▸ **What is being asked**
Use the entries below and reproduce exactly the lines from the one containing "(s.setRes v).resets = s.resets := rfl" down to the one containing "(s.setSt v).engine.rv = s.engine.rv := rfl", both of them included.

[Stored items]
@[simp] theorem setRes_opa (v : Word) : (s.setRes v).engine.opa = s.engine.opa := rfl
@[simp] theorem setRes_opb (v : Word) : (s.setRes v).engine.opb = s.engine.opb := rfl
@[simp] theorem setRes_res (v : Word) : (s.setRes v).engine.res = v := rfl
@[simp] theorem setRes_sv (v : Word) : (s.setRes v).engine.sv = s.engine.sv := rfl
@[simp] theorem setRes_rv (v : Word) : (s.setRes v).engine.rv = s.engine.rv := rfl
@[simp] theorem setRes_kv (v : Word) : (s.setRes v).engine.kv = s.engine.kv := rfl
@[simp] theorem setRes_err (v : Word) : (s.setRes v).engine.err = s.engine.err := rfl
@[simp] theorem setRes_klen (v : Word) : (s.setRes v).engine.klen = s.engine.klen := rfl
@[simp] theorem setRes_clen (v : Word) : (s.setRes v).engine.clen = s.engine.clen := rfl
@[simp] theorem setRes_plen (v : Word) : (s.setRes v).engine.plen = s.engine.plen := rfl
@[simp] theorem setRes_key (v : Word) : (s.setRes v).engine.key = s.engine.key := rfl
@[simp] theorem setRes_st (v : Word) : (s.setRes v).engine.st = s.engine.st := rfl
@[simp] theorem setRes_ks (v : Word) : (s.setRes v).engine.ks = s.engine.ks := rfl
@[simp] theorem setRes_sbox (v : Word) : (s.setRes v).engine.sbox = s.engine.sbox := rfl
@[simp] theorem setRes_isbox (v : Word) : (s.setRes v).engine.isbox = s.engine.isbox := rfl
@[simp] theorem setRes_rcon (v : Word) : (s.setRes v).engine.rcon = s.engine.rcon := rfl
@[simp] theorem setRes_ct (v : Word) : (s.setRes v).engine.ct = s.engine.ct := rfl
@[simp] theorem setRes_pt (v : Word) : (s.setRes v).engine.pt = s.engine.pt := rfl
@[simp] theorem setRes_dcap (v : Word) : (s.setRes v).dcap = s.dcap := rfl
@[simp] theorem setRes_resets (v : Word) : (s.setRes v).resets = s.resets := rfl
@[simp] theorem setRes_pending (v : Word) : (s.setRes v).pending = s.pending := rfl
@[simp] theorem setRes_reply (v : Word) : (s.setRes v).reply = s.reply := rfl

@[simp] theorem setSt_opa (v : Block) : (s.setSt v).engine.opa = s.engine.opa := rfl
@[simp] theorem setSt_opb (v : Block) : (s.setSt v).engine.opb = s.engine.opb := rfl
@[simp] theorem setSt_res (v : Block) : (s.setSt v).engine.res = s.engine.res := rfl
@[simp] theorem setSt_sv (v : Block) : (s.setSt v).engine.sv = s.engine.sv := rfl
@[simp] theorem setSt_rv (v : Block) : (s.setSt v).engine.rv = s.engine.rv := rfl
@[simp] theorem setSt_kv (v : Block) : (s.setSt v).engine.kv = s.engine.kv := rfl
@[simp] theorem setSt_err (v : Block) : (s.setSt v).engine.err = s.engine.err := rfl
@[simp] theorem setSt_klen (v : Block) : (s.setSt v).engine.klen = s.engine.klen := rfl
@[simp] theorem setSt_clen (v : Block) : (s.setSt v).engine.clen = s.engine.clen := rfl
@[simp] theorem setSt_plen (v : Block) : (s.setSt v).engine.plen = s.engine.plen := rfl
@[simp] theorem setSt_key (v : Block) : (s.setSt v).engine.key = s.engine.key := rfl
@[simp] theorem setSt_st (v : Block) : (s.setSt v).engine.st = v := rfl
@[simp] theorem setSt_ks (v : Block) : (s.setSt v).engine.ks = s.engine.ks := rfl
@[simp] theorem setSt_sbox (v : Block) : (s.setSt v).engine.sbox = s.engine.sbox := rfl
@[simp] theorem setSt_isbox (v : Block) : (s.setSt v).engine.isbox = s.engine.isbox := rfl
@[simp] theorem setSt_rcon (v : Block) : (s.setSt v).engine.rcon = s.engine.rcon := rfl
@[simp] theorem setSt_ct (v : Block) : (s.setSt v).engine.ct = s.engine.ct := rfl
@[simp] theorem setSt_pt (v : Block) : (s.setSt v).engine.pt = s.engine.pt := rfl
@[simp] theorem setSt_dcap (v : Block) : (s.setSt v).dcap = s.dcap := rfl
@[simp] theorem setSt_resets (v : Block) : (s.setSt v).resets = s.resets := rfl
@[simp] theorem setSt_pending (v : Block) : (s.setSt v).pending = s.pending := rfl
@[simp] theorem setSt_reply (v : Block) : (s.setSt v).reply = s.reply := rfl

▸ **Written solution**
@[simp] theorem setRes_resets (v : Word) : (s.setRes v).resets = s.resets := rfl
@[simp] theorem setRes_pending (v : Word) : (s.setRes v).pending = s.pending := rfl
@[simp] theorem setRes_reply (v : Word) : (s.setRes v).reply = s.reply := rfl

@[simp] theorem setSt_opa (v : Block) : (s.setSt v).engine.opa = s.engine.opa := rfl
@[simp] theorem setSt_opb (v : Block) : (s.setSt v).engine.opb = s.engine.opb := rfl
@[simp] theorem setSt_res (v : Block) : (s.setSt v).engine.res = s.engine.res := rfl
@[simp] theorem setSt_sv (v : Block) : (s.setSt v).engine.sv = s.engine.sv := rfl
@[simp] theorem setSt_rv (v : Block) : (s.setSt v).engine.rv = s.engine.rv := rfl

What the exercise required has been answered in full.